### Problem
Present each line of the entries below that holds the word "Obligations".

### Data

-- ==== Sys2Proof/Machine/Resets.lean ====
section
/-! DEFINITION. Power-on, warm reset and the RSTN pin: what each block's working state becomes (R18, R29, R40, R74,
R79, R87, R116, R117, R141, R157, R169, R170, R192 to R194). -/

namespace Sys2Proof.Machine

/-! ## The blocks after a reset -/

/-- A Spur Port at a reset: its settings stay; it is undriven, ABSENT and OFF, its queue, counter and error status
empty (R79, R116). -/
def Spur.restarted (sp : Spur) : Spur :=
  { sp with
    drive := false
    presence := .absent
    settleTimer := none
    rx := .waiting
    queue := []
    lost := 0
    errors := 0
    engine := Engine.blank }

/-- Every Spur Port at a reset. -/
def restartSpurs (s : State) : State := allSpurs.foldl (fun s n => modifySpur n Spur.restarted s) s

/-- The Trunk Port at a reset (R23, R25, R30, R31). -/
def TrunkPort.fresh : TrunkPort := ⟨.waiting, none, 0, ⟨0, 0, 0, 0, 0⟩⟩

/-- The Trunk Arbiter at a reset (R87). -/
def Arbiter.fresh : Arbiter := ⟨Vector.replicate 4 [], [], false⟩

/-- The Hold Queue at a reset: its settings stay (R74). -/
def HoldQueue.restarted (h : HoldQueue) : HoldQueue := { h with records := [], discards := 0 }

/-- The Profile Controller at a reset: its tables, WAKE_TARGET and the last refusal stay (R117, R141). -/
def ProfileController.restarted (start : Profile) (now : Time) (p : ProfileController) : ProfileController :=
  { p with
    applied := start
    admission := start
    transition := none
    request := none
    dormancy := some now }

/-- The Retention Engine at a reset: its descriptors and heads stay (R156, R157). -/
def Retention.restarted (r : Retention) : Retention :=
  { r with slots := [], saveRest := [], restoreNext := 0, restoreSkipped := 0, saveLost := 0, skipCount := 0 }

/-- The silence watch at a reset: its settings stay, and an enabled watch starts an episode (R166, R169). -/
def Watch.restarted (now : Time) (w : Watch) : Watch :=
  { w with stage := if w.enabled then .counting else .off, episodeStart := now, quietTime := 0 }

/-- The Line Check Unit at a reset: its settings and the custom pattern stay (R170, R171, R179). -/
def LineCheck.restarted (c : LineCheck) : LineCheck :=
  { c with
    sent := 0
    mismatched := 0
    missing := 0
    outcome := .none
    number := 0
    register := 0
    expected := none }

/-- The Management Agent at a reset: the override and the masks stay (R29, R186, R192, R194). -/
def Agent.restarted (straps : Straps) (a : Agent) : Agent :=
  { a with requests := [], restartDue := false, spurSelect := 1, status := 0, straps := straps }

/-- Every block takes its reset values, the drive mask of the START profile's record is latched, the Context Store is
powered FRESH, and the spurs are evaluated afresh (R116, R141, R194). -/
def restartBlocks (s : State) : State :=
  let start := startProfile s.pins.strapPins
  let s :=
    { s with
      held := false
      trunk := TrunkPort.fresh
      admission := { s.admission with store := some (freshStore s), missUp := 0, missDown := 0 }
      hold := s.hold.restarted
      arbiter := Arbiter.fresh
      spurLines := { s.spurLines with driveMask := (profileRecord start s).driveMask }
      profiles := s.profiles.restarted start s.clock.now
      retention := s.retention.restarted
      clock := { s.clock with compareArmed := false }
      watch := s.watch.restarted s.clock.now
      check := s.check.restarted
      agent := s.agent.restarted s.pins.strapPins }
  evaluateDrives allSpurs (restartSpurs s)

/-- The part starts again with its warm-reset values: the WARM_RESET capture is made once the reset has taken effect,
and RESTARTED is raised last (R160, R194). A spur that SETTLE 0 brings to PRESENT in this event raises PRESENCE_CHANGE
before it, once the status is clear: the model's choice (log 35). -/
def warmReset (s : State) : State := raise .restarted (capture .warmReset (restartBlocks s))

/-- The strap pins as the part meets them at a warm reset of its own: at the next of the levels to come, or where they
stood (R29; log 8). -/
def moveStraps (s : State) : State :=
  { s with
    pins :=
      { s.pins with
        strapPins := s.pins.laterStraps.headD s.pins.strapPins
        laterStraps := s.pins.laterStraps.tail } }

/-- A warm reset of the part's own, by RESTART or the RESET action: the straps are sampled at their levels then (R29,
R193, R194). -/
def ownReset (s : State) : State := warmReset (moveStraps s)

/-! ## RSTN -/

/-- A Spur Port held in reset: undriven, ABSENT, OFF, its queue empty (R193, R116). -/
def Spur.cutOff (sp : Spur) : Spur :=
  { sp with
    drive := false
    presence := .absent
    settleTimer := none
    rx := .waiting
    queue := []
    engine := Engine.blank }

/-- The work is cut off as RSTN goes low; the counters, the event status and the START profile come when the part
starts again, and until then the profiles stand at the applied one (R117, R193; log 12). -/
def cutOff (s : State) : State :=
  let s :=
    { s with
      held := true
      trunk := { s.trunk with rx := .waiting, tx := none }
      hold := { s.hold with records := [] }
      arbiter := Arbiter.fresh
      profiles :=
        { s.profiles with admission := s.profiles.applied, transition := none, request := none }
      retention := { s.retention with slots := [], saveRest := [] }
      check := s.check.restarted
      agent := { s.agent with requests := [], restartDue := false } }
  allSpurs.foldl (fun s n => modifySpur n Spur.cutOff s) s

/-- The straps stand at levels when RSTN returns high (log 8). -/
def recordStraps (straps : Straps) (s : State) : State := { s with pins := { s.pins with strapPins := straps } }

/-! ## Power-on -/

/-- Every table and attribute at its default and field time 0, with the levels at the pins; the queue of commands and
the count of free values are the model's own and stay (R194; log 8). -/
def defaults (pins : Pins) (s : State) : State :=
  { State.reset with pins := pins, freeCount := s.freeCount, pending := s.pending }

/-! ## Commands -/

/-- POWER_ON (R194). -/
def execPowerOn (pins : Pins) (s : State) : Result := .next (raise .restarted (restartBlocks (defaults pins s)))

/-- RSTN_LOW (R193); a part already held stays as it is. R193 makes one reset of causes taken at one moment and does not
say how close they must be: the model takes no two commands at one moment, so that RSTN going low after a reset of
another cause, at the same field time too, brings a reset of its own (log 36). -/
def execRstnLow (s : State) : Result := .next (unlessHeld cutOff s)

/-- RSTN_HIGH (R193); a part that is not held stays as it is. -/
def execRstnHigh (straps : Straps) (s : State) : Result :=
  .next (if s.held then warmReset (recordStraps straps s) else s)

end Sys2Proof.Machine
end

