-- ==== Sys2Proof/Certificates/Slice0/Obligations.lean ====
section
/-! DEFINITION. The statements for the provers, from the manual's numbered rules: steps and resets, the trunk, admission
and the Hold Queue, the spur lines, field time, the profiles and their walks, management, and the laws that every step
keeps. Log entries named in a docstring are notes/assumptions/<n>.md: what a statement takes from them is the model's
choice. -/

open Sys2Proof Sys2Proof.Machine

/-! ## Steps -/

/-- A step takes the command at the front of the queue and answers what `exec` answers with the queue's rest. -/
def Obligations.StepTakesFront : Prop :=
  ∀ (c : Instr) (rest : List Instr) (s : State),
    s.pending = c :: rest → step s = exec c { s with pending := rest }

/-- A closing spur is drained when its queue is empty and its engine is IDLE, STALLED or OFF (R134). -/
abbrev Sys2Proof.Rules.Drained (sp : Spur) : Prop :=
  sp.queue = [] ∧ (sp.engine.state = .idle ∨ sp.engine.state = .stalled ∨ sp.engine.state = .off)

/-- An engine in a state has a timer of a kind that has run its length (R94, R159). -/
def Sys2Proof.Rules.TimerRun (state : EngineState) (kind : TimerKind) (n : SpurId) (s : State) : Prop :=
  s.spurs[n].engine.state = state
    ∧ ∃ (start : Time) (length : Nat),
        s.spurs[n].engine.timer = some ⟨kind, start, length⟩ ∧ length ≤ elapsed start s.clock.now

/-- A transition is in flight in a phase whose timer has run a length of the transition's record (R135, R139). -/
def Sys2Proof.Rules.PhaseRun (phase : Phase) (length : TransitionRecord → Nat) (s : State) : Prop :=
  ∃ (x : Transition) (start : Time),
    s.profiles.transition = some x ∧ x.phase = phase ∧ x.timer = some start
      ∧ length (transitionRecord x.source x.target s) ≤ elapsed start s.clock.now

/-- When a command is a step of the part's own that is due, each by the rule that has it happen. The step of a walk is
none of them (log 5). -/
def Sys2Proof.Rules.IsDue (s : State) : Instr → Prop
  | .arbiterTake =>
    s.trunk.tx = none
      ∧ (s.arbiter.responses ≠ [] ∨ s.arbiter.notice = true ∨ ∃ q : Fin 4, s.arbiter.classQueues[q] ≠ [])
  | .claimGrant n => s.spurs[n].engine.state = .idle ∧ s.spurs[n].engine.claimWaiting = true
  | .engineTakeCopy n =>
    s.spurs[n].engine.state = .idle ∧ s.spurs[n].engine.claimWaiting = false ∧ s.spurs[n].queue ≠ []
      ∨ s.spurs[n].engine.state = .inBurst ∧ ∃ b : Burst, s.spurs[n].engine.burst = some b
          ∧ ∃ c ∈ s.spurs[n].queue, c.frame.channel = b.channel ∧ c.frame.destination = b.station
  | .settleTimerExpiry n =>
    ∃ start : Time,
      s.spurs[n].settleTimer = some start ∧ s.spurs[n].settle ≤ elapsed start s.clock.now
  | .responseWindowExpiry n => Rules.TimerRun .awaitingResponse .responseWindow n s
  | .burstGapExpiry n => Rules.TimerRun .inBurst .burstGap n s
  | .closeWindowExpiry n => Rules.TimerRun .awaitingCloseAck .closeWindow n s
  | .echoWindowExpiry n => Rules.TimerRun .checking .responseWindow n s
  | .drainComplete =>
    ∃ x : Transition, s.profiles.transition = some x ∧ x.phase = .drain
      ∧ ∀ n : SpurId, inSet n x.closing = true → Rules.Drained s.spurs[n]
  | .drainLimitExpiry => Rules.PhaseRun .drain TransitionRecord.drainLimit s
  | .settleWaitExpiry => Rules.PhaseRun .settle TransitionRecord.settleWait s
  | .wakeCompareFire => s.clock.compareArmed = true ∧ s.clock.compareTarget.toNat ≤ s.clock.now.toNat
  | .quietThresholdExpiry =>
    s.watch.stage = .counting ∧ s.watch.quietThreshold ≤ elapsed s.watch.episodeStart s.clock.now
  | .actionThresholdExpiry =>
    s.watch.direct = false ∧ s.watch.stage = .quiet
      ∧ s.watch.actionThreshold ≤ elapsed s.watch.quietTime s.clock.now
  | .dormancyExpiry =>
    let r := profileRecord s.profiles.applied s
    s.profiles.transition = none ∧ r.timeout ≠ 0
      ∧ ∃ start : Time, s.profiles.dormancy = some start ∧ r.timeout ≤ elapsed start s.clock.now
  | .holdExpiry =>
    s.hold.maxAge ≠ 0
      ∧ ∃ r : HeldFrame, s.hold.records.head? = some r ∧ s.hold.maxAge ≤ elapsed r.arrival s.clock.now
  | c => ∃ rq : Request, Executes c rq s
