-- ==== Sys2Proof/Laws/Frames.lean ====
section
/-! SUPPORT. The frame of every shared operation: which blocks it leaves alone. -/

namespace Sys2Proof.Machine

/-- A fold of steps that each leave a field alone leaves it alone. -/
theorem foldl_field {σ α β : Type} (get : σ → β) (f : σ → α → σ) (h : ∀ x a, get (f x a) = get x)
    (l : List α) (x : σ) : get (l.foldl f x) = get x := by
  induction l generalizing x with
  | nil => rfl
  | cons a l ih => rw [List.foldl_cons, ih, h]

@[simp] theorem setSpurFlags_frame (n : SpurId) (x : BitVec 11) (s : State) :
    (setSpurFlags n x s).pins = s.pins
    ∧ (setSpurFlags n x s).held = s.held
    ∧ (setSpurFlags n x s).trunk = s.trunk
    ∧ (setSpurFlags n x s).table = s.table
    ∧ (setSpurFlags n x s).admission = s.admission
    ∧ (setSpurFlags n x s).hold = s.hold
    ∧ (setSpurFlags n x s).spurLines = s.spurLines
    ∧ (setSpurFlags n x s).profiles = s.profiles
    ∧ (setSpurFlags n x s).retention = s.retention
    ∧ (setSpurFlags n x s).clock = s.clock
    ∧ (setSpurFlags n x s).watch = s.watch
    ∧ (setSpurFlags n x s).check = s.check
    ∧ (setSpurFlags n x s).freeCount = s.freeCount
    ∧ (setSpurFlags n x s).pending = s.pending := by
  unfold setSpurFlags
  dsimp only
  refine ⟨?_, ?_, ?_, ?_, ?_, ?_, ?_, ?_, ?_, ?_, ?_, ?_, ?_, ?_⟩ <;> (repeat' split) <;> simp_all

/-- A TEST frame given, or the end of a line check, stays within the spurs, the check, the event status and the notice
flag. -/
@[simp] theorem nextTest_frame (n : SpurId) (s : State) :
    (nextTest n s).pins = s.pins
    ∧ (nextTest n s).held = s.held
    ∧ (nextTest n s).trunk = s.trunk
    ∧ (nextTest n s).table = s.table
    ∧ (nextTest n s).admission = s.admission
    ∧ (nextTest n s).hold = s.hold
    ∧ (nextTest n s).spurLines = s.spurLines
    ∧ (nextTest n s).profiles = s.profiles
    ∧ (nextTest n s).retention = s.retention
    ∧ (nextTest n s).clock = s.clock
    ∧ (nextTest n s).watch = s.watch
    ∧ (nextTest n s).freeCount = s.freeCount
    ∧ (nextTest n s).pending = s.pending := by
  unfold nextTest giveTest finishCheck
  dsimp only
  refine ⟨?_, ?_, ?_, ?_, ?_, ?_, ?_, ?_, ?_, ?_, ?_, ?_, ?_⟩ <;> (repeat' split) <;> simp

/-- So does the grant of a claim. -/
@[simp] theorem grantIfDue_frame (n : SpurId) (s : State) :
    (grantIfDue n s).pins = s.pins
    ∧ (grantIfDue n s).held = s.held
    ∧ (grantIfDue n s).trunk = s.trunk
    ∧ (grantIfDue n s).table = s.table
    ∧ (grantIfDue n s).admission = s.admission
    ∧ (grantIfDue n s).hold = s.hold
    ∧ (grantIfDue n s).spurLines = s.spurLines
    ∧ (grantIfDue n s).profiles = s.profiles
    ∧ (grantIfDue n s).retention = s.retention
    ∧ (grantIfDue n s).clock = s.clock
    ∧ (grantIfDue n s).watch = s.watch
    ∧ (grantIfDue n s).freeCount = s.freeCount
    ∧ (grantIfDue n s).pending = s.pending := by
  unfold grantIfDue grantClaim
  dsimp only
  refine ⟨?_, ?_, ?_, ?_, ?_, ?_, ?_, ?_, ?_, ?_, ?_, ?_, ?_⟩ <;> split <;> simp

/-- So does an engine that enters IDLE. -/
@[simp] theorem enterIdle_frame (n : SpurId) (s : State) :
    (enterIdle n s).pins = s.pins
    ∧ (enterIdle n s).held = s.held
    ∧ (enterIdle n s).trunk = s.trunk
    ∧ (enterIdle n s).table = s.table
    ∧ (enterIdle n s).admission = s.admission
    ∧ (enterIdle n s).hold = s.hold
    ∧ (enterIdle n s).spurLines = s.spurLines
    ∧ (enterIdle n s).profiles = s.profiles
    ∧ (enterIdle n s).retention = s.retention
    ∧ (enterIdle n s).clock = s.clock
    ∧ (enterIdle n s).watch = s.watch
    ∧ (enterIdle n s).freeCount = s.freeCount
    ∧ (enterIdle n s).pending = s.pending := by
  unfold enterIdle clearRecords
  simp

@[simp] theorem modifyContext_frame (r : Option ContextRef) (f : Context → Context) (s : State) :
    (modifyContext r f s).pins = s.pins
    ∧ (modifyContext r f s).held = s.held
    ∧ (modifyContext r f s).trunk = s.trunk
    ∧ (modifyContext r f s).table = s.table
    ∧ (modifyContext r f s).hold = s.hold
    ∧ (modifyContext r f s).arbiter = s.arbiter
    ∧ (modifyContext r f s).spurLines = s.spurLines
    ∧ (modifyContext r f s).spurs = s.spurs
    ∧ (modifyContext r f s).profiles = s.profiles
    ∧ (modifyContext r f s).clock = s.clock
    ∧ (modifyContext r f s).watch = s.watch
    ∧ (modifyContext r f s).check = s.check
    ∧ (modifyContext r f s).agent = s.agent
    ∧ (modifyContext r f s).freeCount = s.freeCount
    ∧ (modifyContext r f s).pending = s.pending := by
  unfold modifyContext
  refine ⟨?_, ?_, ?_, ?_, ?_, ?_, ?_, ?_, ?_, ?_, ?_, ?_, ?_, ?_, ?_⟩ <;> (repeat' split) <;> simp

@[simp] theorem offerClass_frame (q : Fin 4) (f : Frame) (s : State) :
    ((offerClass q f s).1).pins = s.pins
    ∧ ((offerClass q f s).1).held = s.held
    ∧ ((offerClass q f s).1).trunk = s.trunk
    ∧ ((offerClass q f s).1).table = s.table
    ∧ ((offerClass q f s).1).admission = s.admission
    ∧ ((offerClass q f s).1).hold = s.hold
    ∧ ((offerClass q f s).1).spurLines = s.spurLines
    ∧ ((offerClass q f s).1).spurs = s.spurs
    ∧ ((offerClass q f s).1).profiles = s.profiles
    ∧ ((offerClass q f s).1).retention = s.retention
    ∧ ((offerClass q f s).1).clock = s.clock
    ∧ ((offerClass q f s).1).watch = s.watch
    ∧ ((offerClass q f s).1).check = s.check
    ∧ ((offerClass q f s).1).freeCount = s.freeCount
    ∧ ((offerClass q f s).1).pending = s.pending := by
  unfold offerClass
  refine ⟨?_, ?_, ?_, ?_, ?_, ?_, ?_, ?_, ?_, ?_, ?_, ?_, ?_, ?_, ?_⟩ <;> (repeat' split) <;> simp

@[simp] theorem offerCopy_frame (n : SpurId) (c : Copy) (s : State) :
    ((offerCopy n c s).1).pins = s.pins
    ∧ ((offerCopy n c s).1).held = s.held
    ∧ ((offerCopy n c s).1).trunk = s.trunk
    ∧ ((offerCopy n c s).1).table = s.table
    ∧ ((offerCopy n c s).1).admission = s.admission
    ∧ ((offerCopy n c s).1).hold = s.hold
    ∧ ((offerCopy n c s).1).spurLines = s.spurLines
    ∧ ((offerCopy n c s).1).profiles = s.profiles
    ∧ ((offerCopy n c s).1).retention = s.retention
    ∧ ((offerCopy n c s).1).clock = s.clock
    ∧ ((offerCopy n c s).1).watch = s.watch
    ∧ ((offerCopy n c s).1).check = s.check
    ∧ ((offerCopy n c s).1).freeCount = s.freeCount
    ∧ ((offerCopy n c s).1).pending = s.pending := by
  unfold offerCopy
  refine ⟨?_, ?_, ?_, ?_, ?_, ?_, ?_, ?_, ?_, ?_, ?_, ?_, ?_, ?_⟩ <;> (repeat' split) <;> simp

@[simp] theorem loseEngine_frame (n : SpurId) (s : State) :
    (loseEngine n s).pins = s.pins
    ∧ (loseEngine n s).held = s.held
    ∧ (loseEngine n s).trunk = s.trunk
    ∧ (loseEngine n s).table = s.table
    ∧ (loseEngine n s).admission = s.admission
    ∧ (loseEngine n s).hold = s.hold
    ∧ (loseEngine n s).spurLines = s.spurLines
    ∧ (loseEngine n s).profiles = s.profiles
    ∧ (loseEngine n s).retention = s.retention
    ∧ (loseEngine n s).clock = s.clock
    ∧ (loseEngine n s).watch = s.watch
    ∧ (loseEngine n s).freeCount = s.freeCount
    ∧ (loseEngine n s).pending = s.pending := by
  unfold loseEngine
  dsimp only
  refine ⟨?_, ?_, ?_, ?_, ?_, ?_, ?_, ?_, ?_, ?_, ?_, ?_, ?_⟩ <;> (repeat' split) <;> simp_all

### Solution for this exercise
-- ==== Sys2Proof/Certificates/Slice0/Obligations.lean ====
def Obligations.StepTakesFront : Prop :=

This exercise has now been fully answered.